The type for fold depths.

  • Eq d folds over nodes and contents of depth exactly d.
  • Lt d folds over nodes and contents of depth strictly less than d.
  • Gt d folds over nodes and contents of depth strictly more than d.

Le d is Eq d and Lt d. Ge d is Eq d and Gt d.

val depth_t : depth Irmin.Type.t
val fold : ?order:[ `Sorted | `Undefined | `Random of Stdlib.Random.State.t ] -> ?force:'a force -> ?cache:bool -> ?uniq:uniq -> ?pre:('a, step list) folder -> ?post:('a, step list) folder -> ?depth:depth -> ?contents:('a, contents) folder -> ?node:('a, node) folder -> ?tree:('a, tree) folder -> tree -> 'a -> 'a Lwt.t

fold t acc folds over t's nodes with node-specific folders: contents, node, and tree, based on a node's kind.

The default for all folders is identity.

For every node n of t, including itself:

  • If n is a `Contents kind, call contents path c where c is the contents of n.
  • If n is a `Node kind, (1) call pre path steps; (2) call node path n; (3) recursively fold on each child; (4) call post path steps.
  • If n is any kind, call tree path t' where t' is the tree of n.

See examples/fold.ml for a demo of the different folders.

See force for details about the force parameters. By default it is `True.

See uniq for details about the uniq parameters. By default it is `False.

The fold depth is controlled by the depth parameter.

cache defaults to false, see caching for an explanation of the parameter.

If order is `Sorted (the default), the elements are traversed in lexicographic order of their keys. If `Random state, they are traversed in a random order. For large nodes, these two modes are memory-consuming, use `Undefined for a more memory efficient fold.

Stats

type stats = {
  1. nodes : int;
    (*

    Number of node.

    *)
  2. leafs : int;
    (*

    Number of leafs.

    *)
  3. skips : int;
    (*

    Number of lazy nodes.

    *)
  4. depth : int;
    (*

    Maximal depth.

    *)
  5. width : int;
    (*

    Maximal width.

    *)
}

The type for tree stats.

val stats_t : stats Irmin.Type.t
val stats : ?force:bool -> tree -> stats Lwt.t

stats ~force t are t's statistics. If force is true, this will force the reading of lazy nodes. By default it is false.

Concrete Trees

type concrete = [
  1. | `Tree of (step * concrete) list
  2. | `Contents of contents * metadata
]

The type for concrete trees.

val concrete_t : concrete Irmin.Type.t
val of_concrete : concrete -> tree

of_concrete c is the subtree equivalent of the concrete tree c.

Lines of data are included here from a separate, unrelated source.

-- ==== Sys2Proof/Machine/Table.lean ====
section
/-! DEFINITION. STATUS, CONFIG_GET and CONFIG_SET (R145, R158 to R160, R112). -/

namespace Sys2Proof.Machine

/-- The Play Context state code and the owner's handle as STATUS reports them (R145). -/
def Play.statusBytes : Play → List Byte
  | .idle => 0#8 :: handleOrAbsent none
  | .playing owner _ => 1#8 :: handleOrAbsent (some owner)
  | .tail _ => 2#8 :: handleOrAbsent none

/-- The line byte of STATUS: 0 NORMAL, 1 FAULT OPEN, 2 FAULT SHORT (section 11.4). -/
def Line.code : Line → Byte
  | .normal _ => 0#8
  | .fault .openLine _ => 1#8
  | .fault .short _ => 2#8

/-- The number of occupied slots (R145). -/
def State.occupiedCount (s : State) : Nat := (List.finRange 30).countP (fun i => (s.record i).isSome)

/-- The port sessions byte of STATUS: P0 in bits 1–0 up to P3 in bits 7–6 (section 11.4). -/
def State.sessionsByte (s : State) : Byte :=
  byte (((List.finRange 4).map (fun p => (s.port p).session.code.toNat * 4 ^ p.val)).sum)

/-- The STATUS reply payload, 15 bytes (R145). -/
def State.statusBytes (s : State) : List Byte :=
  s.play.statusBytes ++ handleOrAbsent (s.head.map s.handleOf) ++ [s.line.code] ++ bytes2 s.freeTotal ++
  bytes2 s.freeLargest ++ [byte s.occupiedCount, s.sessionsByte] ++ bytes3 (s.mute.getD 0)

/-- STATUS (R145). -/
def serveStatus (p : Port) (payload : List Byte) (s : State) : Answer :=
  s.gate p .status payload anyRights (s.okay s.statusBytes)

/-- STATUS: the Executor takes it (R145). -/
def execStatus (s : State) : Result := .next (s.takeRequest (isKind .status) serveStatus)

/-- CONFIG_GET (R158). -/
def serveConfigGet (p : Port) (payload : List Byte) (s : State) : Answer :=
  s.gate p .configGet payload anyRights
    (match payload with
    | [id] =>
      match s.params.value id.toNat with
      | none => s.refuse .badValue
      | some v => s.okay (id :: bytes2 v)
    | _ => s.refuse .badValue)

/-- CONFIG_GET: the Executor takes it (R158). -/
def execConfigGet (s : State) : Result := .next (s.takeRequest (isKind .configGet) serveConfigGet)

/-- The Line Monitor is forced NORMAL or its fault clears: the drive follows, and SOUNDER_FAULT is returned (R111,
R112). -/
def State.clearFault (s : State) : State :=
  State.arbitrateIf ((s.setLine (.normal 0)).internalReturn sounderFaultSlot)

/-- The line monitor enable acts on the Line Monitor when it changes: off stops the sample timer and forces NORMAL with
the counts 0; on starts the timer from 100 ms (R112). -/
def State.followEnable (s : State) (before : Bool) : State :=
  match before, s.params.lineEnable with
  | true, false =>
    let s1 := { s with lineTimer := none }
    if s1.line.isFault then s1.clearFault else s1.setLine (.normal 0)
  | false, true => State.setLine { s with lineTimer := some 100 } (.normal 0)
  | _, _ => s

/-- CONFIG_SET: the profile is written by no port; then the ranges and the threshold order; then the value, and what
the line monitor enable brings about at once (R159, R160). -/
def serveConfigSet (p : Port) (payload : List Byte) (s : State) : Answer :=
  s.gate p .configSet payload (fun x => x.c && decide (payload.head? ≠ some 13#8))
    (match payload with
    | [id, hi, lo] =>
      match s.params.write id.toNat (number2 hi lo) with
      | none => s.refuse .badValue
      | some params =>
        State.okay (State.followEnable { s with params := params } s.params.lineEnable) [id, hi, lo]
    | _ => s.refuse .badValue)

/-- CONFIG_SET: the Executor takes it (R160). -/
def execConfigSet (s : State) : Result := .next (s.takeRequest (isKind .configSet) serveConfigSet)

end Sys2Proof.Machine
end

  • raises Invalid_argument

    if c contains duplicate bindings for a given path.

val to_concrete : tree -> concrete Lwt.t

to_concrete t is the concrete tree equivalent of the subtree t.

Proofs

module Proof : sig ... end

Caches

val clear : ?depth:int -> tree -> unit

clear ?depth t clears all caches in the tree t for subtrees with a depth higher than depth. If depth is not set, all of the subtrees are cleared.

A call to clear doesn't discard the subtrees of t, only their cache are discarded. Even the lazily loaded and unmodified subtrees remain.

Performance counters

type counters = {
  1. mutable contents_hash : int;
  2. mutable contents_find : int;
  3. mutable contents_add : int;
  4. mutable contents_mem : int;
  5. mutable node_hash : int;
  6. mutable node_mem : int;
  7. mutable node_index : int;
  8. mutable node_add : int;
  9. mutable node_find : int;
  10. mutable node_val_v : int;
  11. mutable node_val_find : int;
  12. mutable node_val_list : int;
}
val counters : unit -> counters
val dump_counters : unit Fmt.t
val reset_counters : unit -> unit
val inspect : tree -> [ `Contents | `Node of [ `Map | `Key | `Value | `Portable_dirty | `Pruned ] ]

inspect t is similar to kind, with additional state information for nodes. It is primarily useful for debugging and testing.

If t holds a node, additional information about its state is included:

  • `Map, if t is from of_concrete.
  • `Value, if t's node has modifications that have not been persisted to a store.
  • `Portable_dirty, if t's node has modifications and is Node.Portable. Currently only used with Proof.
  • `Pruned, if t is from pruned.
  • Otherwise `Key, the default state for a node loaded from a store.
module Private : sig ... end

pp is a pretty-printer for a tree.

Import/Export

type kinded_key = [
  1. | `Contents of contents_key * metadata
  2. | `Node of node_key
]

Keys in the Irmin store are tagged with the type of the value they reference (either contents or node). In the contents case, the key is paired with corresponding metadata.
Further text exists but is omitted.